Exercise directions. From the entries below, please output exactly the lines starting at the one containing "cohort's list. -/" and ending at the one containing "c.key fun o =>", both included.

Collected data entries
++++++++

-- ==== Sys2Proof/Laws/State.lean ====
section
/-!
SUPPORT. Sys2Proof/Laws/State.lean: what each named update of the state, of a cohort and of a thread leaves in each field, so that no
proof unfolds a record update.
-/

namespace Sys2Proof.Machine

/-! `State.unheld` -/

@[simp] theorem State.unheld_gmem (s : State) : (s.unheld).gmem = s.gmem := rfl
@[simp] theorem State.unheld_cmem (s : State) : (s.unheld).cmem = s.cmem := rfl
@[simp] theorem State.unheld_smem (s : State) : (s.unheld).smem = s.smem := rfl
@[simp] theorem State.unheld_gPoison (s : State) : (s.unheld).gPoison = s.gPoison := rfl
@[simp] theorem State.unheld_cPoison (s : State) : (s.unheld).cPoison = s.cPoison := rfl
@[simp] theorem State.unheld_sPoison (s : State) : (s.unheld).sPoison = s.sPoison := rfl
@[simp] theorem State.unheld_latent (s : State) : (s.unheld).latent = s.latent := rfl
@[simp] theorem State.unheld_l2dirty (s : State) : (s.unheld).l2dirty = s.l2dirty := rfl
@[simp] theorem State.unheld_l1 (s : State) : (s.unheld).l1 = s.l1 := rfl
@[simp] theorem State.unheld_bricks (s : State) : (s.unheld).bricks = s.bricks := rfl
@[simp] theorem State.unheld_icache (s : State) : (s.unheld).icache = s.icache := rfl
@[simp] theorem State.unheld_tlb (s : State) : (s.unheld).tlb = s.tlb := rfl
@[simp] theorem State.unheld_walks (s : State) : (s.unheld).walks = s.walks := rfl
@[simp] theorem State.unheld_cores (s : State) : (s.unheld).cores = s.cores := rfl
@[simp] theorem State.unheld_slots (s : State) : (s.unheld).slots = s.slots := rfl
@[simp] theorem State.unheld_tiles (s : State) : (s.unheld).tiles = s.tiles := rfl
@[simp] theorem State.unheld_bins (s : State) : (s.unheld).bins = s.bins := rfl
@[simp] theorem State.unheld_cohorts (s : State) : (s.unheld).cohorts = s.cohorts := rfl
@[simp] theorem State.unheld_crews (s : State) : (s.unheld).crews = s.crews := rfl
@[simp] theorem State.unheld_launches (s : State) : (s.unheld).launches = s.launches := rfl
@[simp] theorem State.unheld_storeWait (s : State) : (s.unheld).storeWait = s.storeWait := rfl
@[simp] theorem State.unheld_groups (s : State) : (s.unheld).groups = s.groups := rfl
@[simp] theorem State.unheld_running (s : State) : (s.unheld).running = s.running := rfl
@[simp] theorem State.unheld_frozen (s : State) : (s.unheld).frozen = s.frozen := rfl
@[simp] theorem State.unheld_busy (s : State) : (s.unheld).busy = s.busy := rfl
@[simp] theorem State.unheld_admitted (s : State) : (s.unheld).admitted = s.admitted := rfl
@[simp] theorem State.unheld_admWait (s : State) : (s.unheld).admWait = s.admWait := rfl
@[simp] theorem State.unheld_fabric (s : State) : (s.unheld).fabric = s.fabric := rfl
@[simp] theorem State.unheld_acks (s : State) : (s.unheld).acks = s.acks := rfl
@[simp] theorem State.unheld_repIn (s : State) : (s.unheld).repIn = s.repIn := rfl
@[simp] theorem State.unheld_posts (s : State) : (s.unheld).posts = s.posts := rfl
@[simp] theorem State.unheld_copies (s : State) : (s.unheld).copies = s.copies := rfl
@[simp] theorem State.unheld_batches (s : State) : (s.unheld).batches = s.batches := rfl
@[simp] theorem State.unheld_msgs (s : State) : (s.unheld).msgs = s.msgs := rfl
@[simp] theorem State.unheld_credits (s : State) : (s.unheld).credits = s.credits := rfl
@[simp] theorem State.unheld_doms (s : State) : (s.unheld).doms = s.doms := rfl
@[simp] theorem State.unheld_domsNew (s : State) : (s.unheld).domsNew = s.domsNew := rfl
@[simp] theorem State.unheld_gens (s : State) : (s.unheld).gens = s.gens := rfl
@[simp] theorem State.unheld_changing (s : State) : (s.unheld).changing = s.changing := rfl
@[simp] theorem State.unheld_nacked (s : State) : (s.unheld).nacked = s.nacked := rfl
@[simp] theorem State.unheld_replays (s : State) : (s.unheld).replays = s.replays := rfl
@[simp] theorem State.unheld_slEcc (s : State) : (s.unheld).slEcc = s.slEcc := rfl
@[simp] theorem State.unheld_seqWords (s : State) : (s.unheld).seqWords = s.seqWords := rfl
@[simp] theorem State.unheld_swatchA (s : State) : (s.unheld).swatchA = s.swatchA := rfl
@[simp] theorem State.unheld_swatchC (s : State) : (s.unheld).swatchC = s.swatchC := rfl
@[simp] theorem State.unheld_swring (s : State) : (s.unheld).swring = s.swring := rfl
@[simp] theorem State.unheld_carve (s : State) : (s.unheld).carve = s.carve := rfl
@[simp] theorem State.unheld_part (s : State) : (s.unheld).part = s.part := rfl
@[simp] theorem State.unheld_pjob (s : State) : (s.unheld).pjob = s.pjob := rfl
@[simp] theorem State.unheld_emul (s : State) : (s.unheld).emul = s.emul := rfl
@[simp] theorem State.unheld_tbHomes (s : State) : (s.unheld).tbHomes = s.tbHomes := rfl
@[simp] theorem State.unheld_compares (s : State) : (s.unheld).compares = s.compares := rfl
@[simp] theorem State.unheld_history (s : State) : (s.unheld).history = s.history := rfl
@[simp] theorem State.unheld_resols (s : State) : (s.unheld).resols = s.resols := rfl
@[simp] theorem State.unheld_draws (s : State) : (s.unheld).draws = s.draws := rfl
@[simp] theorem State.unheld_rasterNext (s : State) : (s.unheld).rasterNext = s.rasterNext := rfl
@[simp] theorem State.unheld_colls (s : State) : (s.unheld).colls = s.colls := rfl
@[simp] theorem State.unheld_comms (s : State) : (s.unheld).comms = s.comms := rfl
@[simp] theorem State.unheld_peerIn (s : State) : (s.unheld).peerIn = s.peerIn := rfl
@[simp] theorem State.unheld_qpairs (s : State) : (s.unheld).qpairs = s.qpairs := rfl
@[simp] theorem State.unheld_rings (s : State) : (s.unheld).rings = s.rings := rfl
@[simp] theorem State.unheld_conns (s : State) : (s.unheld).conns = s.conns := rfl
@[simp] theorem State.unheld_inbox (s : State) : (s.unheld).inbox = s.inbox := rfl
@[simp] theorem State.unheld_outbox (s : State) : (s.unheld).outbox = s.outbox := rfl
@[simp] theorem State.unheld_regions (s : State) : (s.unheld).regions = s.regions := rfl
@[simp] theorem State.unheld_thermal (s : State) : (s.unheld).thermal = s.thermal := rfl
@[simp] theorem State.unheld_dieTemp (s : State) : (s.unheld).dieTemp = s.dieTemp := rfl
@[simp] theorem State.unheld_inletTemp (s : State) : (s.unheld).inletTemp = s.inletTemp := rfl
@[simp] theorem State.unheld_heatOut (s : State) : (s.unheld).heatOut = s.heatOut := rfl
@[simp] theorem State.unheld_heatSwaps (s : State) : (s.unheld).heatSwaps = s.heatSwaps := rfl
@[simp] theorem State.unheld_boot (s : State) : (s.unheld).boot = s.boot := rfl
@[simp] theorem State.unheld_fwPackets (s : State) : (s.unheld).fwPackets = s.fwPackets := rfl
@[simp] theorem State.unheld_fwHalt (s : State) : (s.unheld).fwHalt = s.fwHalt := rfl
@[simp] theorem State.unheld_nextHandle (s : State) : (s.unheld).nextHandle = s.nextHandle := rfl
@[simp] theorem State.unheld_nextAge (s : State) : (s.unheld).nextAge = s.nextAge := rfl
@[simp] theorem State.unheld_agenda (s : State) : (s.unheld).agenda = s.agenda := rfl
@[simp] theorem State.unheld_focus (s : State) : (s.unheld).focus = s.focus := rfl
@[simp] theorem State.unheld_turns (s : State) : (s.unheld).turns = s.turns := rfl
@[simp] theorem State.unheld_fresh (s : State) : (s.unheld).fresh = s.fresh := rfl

++++++++

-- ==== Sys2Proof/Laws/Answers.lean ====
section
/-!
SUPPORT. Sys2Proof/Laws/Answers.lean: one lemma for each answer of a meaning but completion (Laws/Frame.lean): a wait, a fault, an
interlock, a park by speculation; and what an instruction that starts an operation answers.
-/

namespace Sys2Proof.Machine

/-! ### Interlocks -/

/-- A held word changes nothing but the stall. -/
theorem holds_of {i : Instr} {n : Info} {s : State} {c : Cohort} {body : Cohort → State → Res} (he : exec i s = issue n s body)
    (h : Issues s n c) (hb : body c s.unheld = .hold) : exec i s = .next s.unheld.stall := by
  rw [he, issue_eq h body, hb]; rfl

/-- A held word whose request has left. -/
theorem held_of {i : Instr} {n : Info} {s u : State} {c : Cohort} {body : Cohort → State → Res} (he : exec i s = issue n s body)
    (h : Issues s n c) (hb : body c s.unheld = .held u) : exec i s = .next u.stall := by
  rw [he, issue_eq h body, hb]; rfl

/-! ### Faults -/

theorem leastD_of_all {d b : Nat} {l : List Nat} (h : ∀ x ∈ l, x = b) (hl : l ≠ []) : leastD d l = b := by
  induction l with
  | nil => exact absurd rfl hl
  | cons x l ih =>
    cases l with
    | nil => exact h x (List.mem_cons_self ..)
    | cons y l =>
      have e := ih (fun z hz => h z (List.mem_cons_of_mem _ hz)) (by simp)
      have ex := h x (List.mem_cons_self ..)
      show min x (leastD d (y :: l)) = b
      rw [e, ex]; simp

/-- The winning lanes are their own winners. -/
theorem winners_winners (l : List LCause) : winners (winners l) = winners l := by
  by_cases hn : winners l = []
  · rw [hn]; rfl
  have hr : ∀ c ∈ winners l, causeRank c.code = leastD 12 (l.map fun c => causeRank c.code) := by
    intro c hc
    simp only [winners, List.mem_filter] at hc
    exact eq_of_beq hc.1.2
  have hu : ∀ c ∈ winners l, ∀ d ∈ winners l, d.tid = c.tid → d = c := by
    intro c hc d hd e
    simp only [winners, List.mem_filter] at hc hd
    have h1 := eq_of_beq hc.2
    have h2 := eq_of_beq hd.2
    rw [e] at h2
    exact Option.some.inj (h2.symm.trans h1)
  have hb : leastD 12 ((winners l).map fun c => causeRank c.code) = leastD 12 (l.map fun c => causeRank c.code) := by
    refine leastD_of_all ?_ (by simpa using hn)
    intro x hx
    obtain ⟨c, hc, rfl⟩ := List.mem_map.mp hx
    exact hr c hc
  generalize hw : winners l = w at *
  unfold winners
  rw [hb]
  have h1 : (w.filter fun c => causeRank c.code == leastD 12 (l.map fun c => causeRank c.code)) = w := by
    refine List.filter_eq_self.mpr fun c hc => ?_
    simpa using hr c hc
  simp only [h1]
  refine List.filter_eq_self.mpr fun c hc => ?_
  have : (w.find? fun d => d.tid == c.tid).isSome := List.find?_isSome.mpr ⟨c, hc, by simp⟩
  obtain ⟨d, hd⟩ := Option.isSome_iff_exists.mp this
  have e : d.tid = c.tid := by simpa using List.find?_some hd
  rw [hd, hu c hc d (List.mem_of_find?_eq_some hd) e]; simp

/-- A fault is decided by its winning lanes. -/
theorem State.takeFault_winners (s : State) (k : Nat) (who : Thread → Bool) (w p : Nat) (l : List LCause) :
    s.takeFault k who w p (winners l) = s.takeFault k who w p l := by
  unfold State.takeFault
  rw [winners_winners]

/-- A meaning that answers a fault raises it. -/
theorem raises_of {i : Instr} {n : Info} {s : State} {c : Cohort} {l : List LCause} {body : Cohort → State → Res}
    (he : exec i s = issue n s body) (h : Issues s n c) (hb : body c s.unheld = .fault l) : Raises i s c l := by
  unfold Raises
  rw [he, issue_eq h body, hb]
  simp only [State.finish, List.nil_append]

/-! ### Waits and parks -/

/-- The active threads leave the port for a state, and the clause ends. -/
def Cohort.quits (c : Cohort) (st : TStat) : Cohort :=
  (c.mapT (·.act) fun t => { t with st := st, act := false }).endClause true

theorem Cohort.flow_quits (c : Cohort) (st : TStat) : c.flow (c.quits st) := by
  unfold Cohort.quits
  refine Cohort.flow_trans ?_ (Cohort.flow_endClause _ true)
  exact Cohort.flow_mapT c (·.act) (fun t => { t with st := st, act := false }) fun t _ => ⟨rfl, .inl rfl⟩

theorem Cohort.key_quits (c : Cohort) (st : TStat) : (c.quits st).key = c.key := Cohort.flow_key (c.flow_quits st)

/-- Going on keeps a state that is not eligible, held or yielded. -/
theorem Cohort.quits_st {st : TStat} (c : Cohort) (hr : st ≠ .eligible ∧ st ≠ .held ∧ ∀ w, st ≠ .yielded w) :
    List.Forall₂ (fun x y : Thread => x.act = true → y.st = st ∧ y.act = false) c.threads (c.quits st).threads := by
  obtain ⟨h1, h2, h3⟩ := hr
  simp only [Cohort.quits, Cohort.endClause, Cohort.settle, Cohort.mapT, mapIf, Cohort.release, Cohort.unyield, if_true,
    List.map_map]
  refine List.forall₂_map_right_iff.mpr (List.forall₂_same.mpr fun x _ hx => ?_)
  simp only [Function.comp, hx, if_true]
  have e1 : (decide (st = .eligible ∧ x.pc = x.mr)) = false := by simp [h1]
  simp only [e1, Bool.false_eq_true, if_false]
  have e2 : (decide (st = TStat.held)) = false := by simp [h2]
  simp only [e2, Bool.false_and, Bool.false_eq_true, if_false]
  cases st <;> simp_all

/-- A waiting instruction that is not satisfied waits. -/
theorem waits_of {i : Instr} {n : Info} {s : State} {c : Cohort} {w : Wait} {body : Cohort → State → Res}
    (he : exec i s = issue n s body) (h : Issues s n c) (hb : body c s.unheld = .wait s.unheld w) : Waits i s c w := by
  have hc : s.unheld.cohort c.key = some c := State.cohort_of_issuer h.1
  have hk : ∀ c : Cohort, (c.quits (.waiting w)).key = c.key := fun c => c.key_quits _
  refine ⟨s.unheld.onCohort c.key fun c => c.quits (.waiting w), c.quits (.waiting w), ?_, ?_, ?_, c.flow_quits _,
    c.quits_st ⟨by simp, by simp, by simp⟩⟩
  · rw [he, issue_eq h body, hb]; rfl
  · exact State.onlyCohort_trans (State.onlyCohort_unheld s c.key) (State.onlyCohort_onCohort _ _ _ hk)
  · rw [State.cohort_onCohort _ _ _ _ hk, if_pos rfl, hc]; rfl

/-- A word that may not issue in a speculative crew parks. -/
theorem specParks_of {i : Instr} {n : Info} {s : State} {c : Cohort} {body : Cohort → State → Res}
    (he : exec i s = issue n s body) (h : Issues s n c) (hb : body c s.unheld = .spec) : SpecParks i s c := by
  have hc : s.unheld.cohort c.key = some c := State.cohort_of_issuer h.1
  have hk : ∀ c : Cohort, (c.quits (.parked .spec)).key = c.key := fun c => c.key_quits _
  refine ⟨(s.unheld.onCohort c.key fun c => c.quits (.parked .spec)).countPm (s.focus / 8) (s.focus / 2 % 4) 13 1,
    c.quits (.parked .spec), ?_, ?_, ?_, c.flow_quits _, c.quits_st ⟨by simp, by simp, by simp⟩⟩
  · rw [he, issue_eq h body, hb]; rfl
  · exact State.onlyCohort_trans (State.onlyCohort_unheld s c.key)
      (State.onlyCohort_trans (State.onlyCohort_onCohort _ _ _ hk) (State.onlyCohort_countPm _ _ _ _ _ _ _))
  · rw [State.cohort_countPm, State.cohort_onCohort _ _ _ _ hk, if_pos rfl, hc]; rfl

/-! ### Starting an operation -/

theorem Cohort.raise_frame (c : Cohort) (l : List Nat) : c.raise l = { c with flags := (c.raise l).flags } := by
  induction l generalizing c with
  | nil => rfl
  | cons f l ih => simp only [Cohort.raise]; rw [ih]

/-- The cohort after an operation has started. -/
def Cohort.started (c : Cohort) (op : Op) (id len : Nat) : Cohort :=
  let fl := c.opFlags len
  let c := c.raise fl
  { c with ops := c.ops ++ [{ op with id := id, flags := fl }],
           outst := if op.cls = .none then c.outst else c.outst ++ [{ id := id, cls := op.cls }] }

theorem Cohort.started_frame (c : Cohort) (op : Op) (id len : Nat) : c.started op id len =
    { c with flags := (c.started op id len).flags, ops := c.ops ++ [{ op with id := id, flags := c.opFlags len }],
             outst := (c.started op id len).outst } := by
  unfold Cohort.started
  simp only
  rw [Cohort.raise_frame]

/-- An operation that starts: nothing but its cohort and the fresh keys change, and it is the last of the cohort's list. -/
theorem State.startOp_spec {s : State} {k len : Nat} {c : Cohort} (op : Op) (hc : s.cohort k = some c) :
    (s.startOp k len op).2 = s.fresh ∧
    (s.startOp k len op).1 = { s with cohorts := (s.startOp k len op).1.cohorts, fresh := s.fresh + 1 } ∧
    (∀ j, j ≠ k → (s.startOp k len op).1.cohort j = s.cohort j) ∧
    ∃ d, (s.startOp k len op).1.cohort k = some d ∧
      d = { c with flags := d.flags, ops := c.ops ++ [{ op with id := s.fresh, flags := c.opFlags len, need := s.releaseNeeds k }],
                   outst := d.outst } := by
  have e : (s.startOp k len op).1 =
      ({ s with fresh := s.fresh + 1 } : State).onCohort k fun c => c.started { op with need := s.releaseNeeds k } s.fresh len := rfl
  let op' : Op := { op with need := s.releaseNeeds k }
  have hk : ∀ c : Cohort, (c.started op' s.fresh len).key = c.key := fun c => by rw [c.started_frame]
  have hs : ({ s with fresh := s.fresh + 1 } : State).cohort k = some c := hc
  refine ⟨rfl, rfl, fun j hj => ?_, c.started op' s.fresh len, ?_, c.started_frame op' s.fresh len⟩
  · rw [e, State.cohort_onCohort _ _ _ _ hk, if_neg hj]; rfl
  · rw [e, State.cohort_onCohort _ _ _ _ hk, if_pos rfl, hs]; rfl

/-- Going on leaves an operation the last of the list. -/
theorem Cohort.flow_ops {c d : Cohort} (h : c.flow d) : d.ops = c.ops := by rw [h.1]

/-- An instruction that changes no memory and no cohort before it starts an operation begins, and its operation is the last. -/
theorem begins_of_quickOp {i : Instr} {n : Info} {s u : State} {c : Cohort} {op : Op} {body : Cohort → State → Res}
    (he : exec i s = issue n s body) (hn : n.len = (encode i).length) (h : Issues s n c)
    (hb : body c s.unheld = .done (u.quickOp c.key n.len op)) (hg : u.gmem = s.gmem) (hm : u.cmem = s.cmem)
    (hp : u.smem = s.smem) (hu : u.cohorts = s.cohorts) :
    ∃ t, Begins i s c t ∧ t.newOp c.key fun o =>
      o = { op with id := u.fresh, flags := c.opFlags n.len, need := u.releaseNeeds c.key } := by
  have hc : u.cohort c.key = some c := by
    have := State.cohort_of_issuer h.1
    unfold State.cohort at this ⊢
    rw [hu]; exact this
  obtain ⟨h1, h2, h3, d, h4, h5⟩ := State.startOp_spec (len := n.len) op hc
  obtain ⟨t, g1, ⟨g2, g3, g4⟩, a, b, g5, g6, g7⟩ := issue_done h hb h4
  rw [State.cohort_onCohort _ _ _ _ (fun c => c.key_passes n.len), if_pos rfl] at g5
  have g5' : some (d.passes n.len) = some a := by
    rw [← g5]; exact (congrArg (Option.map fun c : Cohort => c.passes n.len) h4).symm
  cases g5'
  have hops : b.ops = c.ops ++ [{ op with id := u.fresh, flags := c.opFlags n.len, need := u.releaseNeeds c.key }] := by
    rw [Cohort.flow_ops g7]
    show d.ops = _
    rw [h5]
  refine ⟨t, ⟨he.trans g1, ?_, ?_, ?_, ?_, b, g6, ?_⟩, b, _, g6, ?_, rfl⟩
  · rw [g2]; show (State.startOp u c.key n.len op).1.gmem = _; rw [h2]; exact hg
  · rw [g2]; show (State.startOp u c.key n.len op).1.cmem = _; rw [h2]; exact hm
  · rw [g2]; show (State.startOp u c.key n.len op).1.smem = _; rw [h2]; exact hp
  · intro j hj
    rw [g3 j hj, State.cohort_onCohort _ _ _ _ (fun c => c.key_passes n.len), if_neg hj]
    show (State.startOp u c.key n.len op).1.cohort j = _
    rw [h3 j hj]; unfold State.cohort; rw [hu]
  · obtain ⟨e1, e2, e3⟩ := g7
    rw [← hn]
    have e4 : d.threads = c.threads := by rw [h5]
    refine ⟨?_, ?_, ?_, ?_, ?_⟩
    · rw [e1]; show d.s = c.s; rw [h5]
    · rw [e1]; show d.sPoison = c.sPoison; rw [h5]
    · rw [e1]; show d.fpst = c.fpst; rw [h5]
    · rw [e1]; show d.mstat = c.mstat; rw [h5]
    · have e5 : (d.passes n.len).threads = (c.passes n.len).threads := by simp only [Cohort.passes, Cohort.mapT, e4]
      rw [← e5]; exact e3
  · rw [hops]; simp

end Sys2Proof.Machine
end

++++++++

Result of this task.
/-- An operation that starts: nothing but its cohort and the fresh keys change, and it is the last of the cohort's list. -/
theorem State.startOp_spec {s : State} {k len : Nat} {c : Cohort} (op : Op) (hc : s.cohort k = some c) :
    (s.startOp k len op).2 = s.fresh ∧
    (s.startOp k len op).1 = { s with cohorts := (s.startOp k len op).1.cohorts, fresh := s.fresh + 1 } ∧
    (∀ j, j ≠ k → (s.startOp k len op).1.cohort j = s.cohort j) ∧
    ∃ d, (s.startOp k len op).1.cohort k = some d ∧
      d = { c with flags := d.flags, ops := c.ops ++ [{ op with id := s.fresh, flags := c.opFlags len, need := s.releaseNeeds k }],
                   outst := d.outst } := by
  have e : (s.startOp k len op).1 =
      ({ s with fresh := s.fresh + 1 } : State).onCohort k fun c => c.started { op with need := s.releaseNeeds k } s.fresh len := rfl
  let op' : Op := { op with need := s.releaseNeeds k }
  have hk : ∀ c : Cohort, (c.started op' s.fresh len).key = c.key := fun c => by rw [c.started_frame]
  have hs : ({ s with fresh := s.fresh + 1 } : State).cohort k = some c := hc
  refine ⟨rfl, rfl, fun j hj => ?_, c.started op' s.fresh len, ?_, c.started_frame op' s.fresh len⟩
  · rw [e, State.cohort_onCohort _ _ _ _ hk, if_neg hj]; rfl
  · rw [e, State.cohort_onCohort _ _ _ _ hk, if_pos rfl, hs]; rfl

/-- Going on leaves an operation the last of the list. -/
theorem Cohort.flow_ops {c d : Cohort} (h : c.flow d) : d.ops = c.ops := by rw [h.1]

/-- An instruction that changes no memory and no cohort before it starts an operation begins, and its operation is the last. -/
theorem begins_of_quickOp {i : Instr} {n : Info} {s u : State} {c : Cohort} {op : Op} {body : Cohort → State → Res}
    (he : exec i s = issue n s body) (hn : n.len = (encode i).length) (h : Issues s n c)
    (hb : body c s.unheld = .done (u.quickOp c.key n.len op)) (hg : u.gmem = s.gmem) (hm : u.cmem = s.cmem)
    (hp : u.smem = s.smem) (hu : u.cohorts = s.cohorts) :
    ∃ t, Begins i s c t ∧ t.newOp c.key fun o =>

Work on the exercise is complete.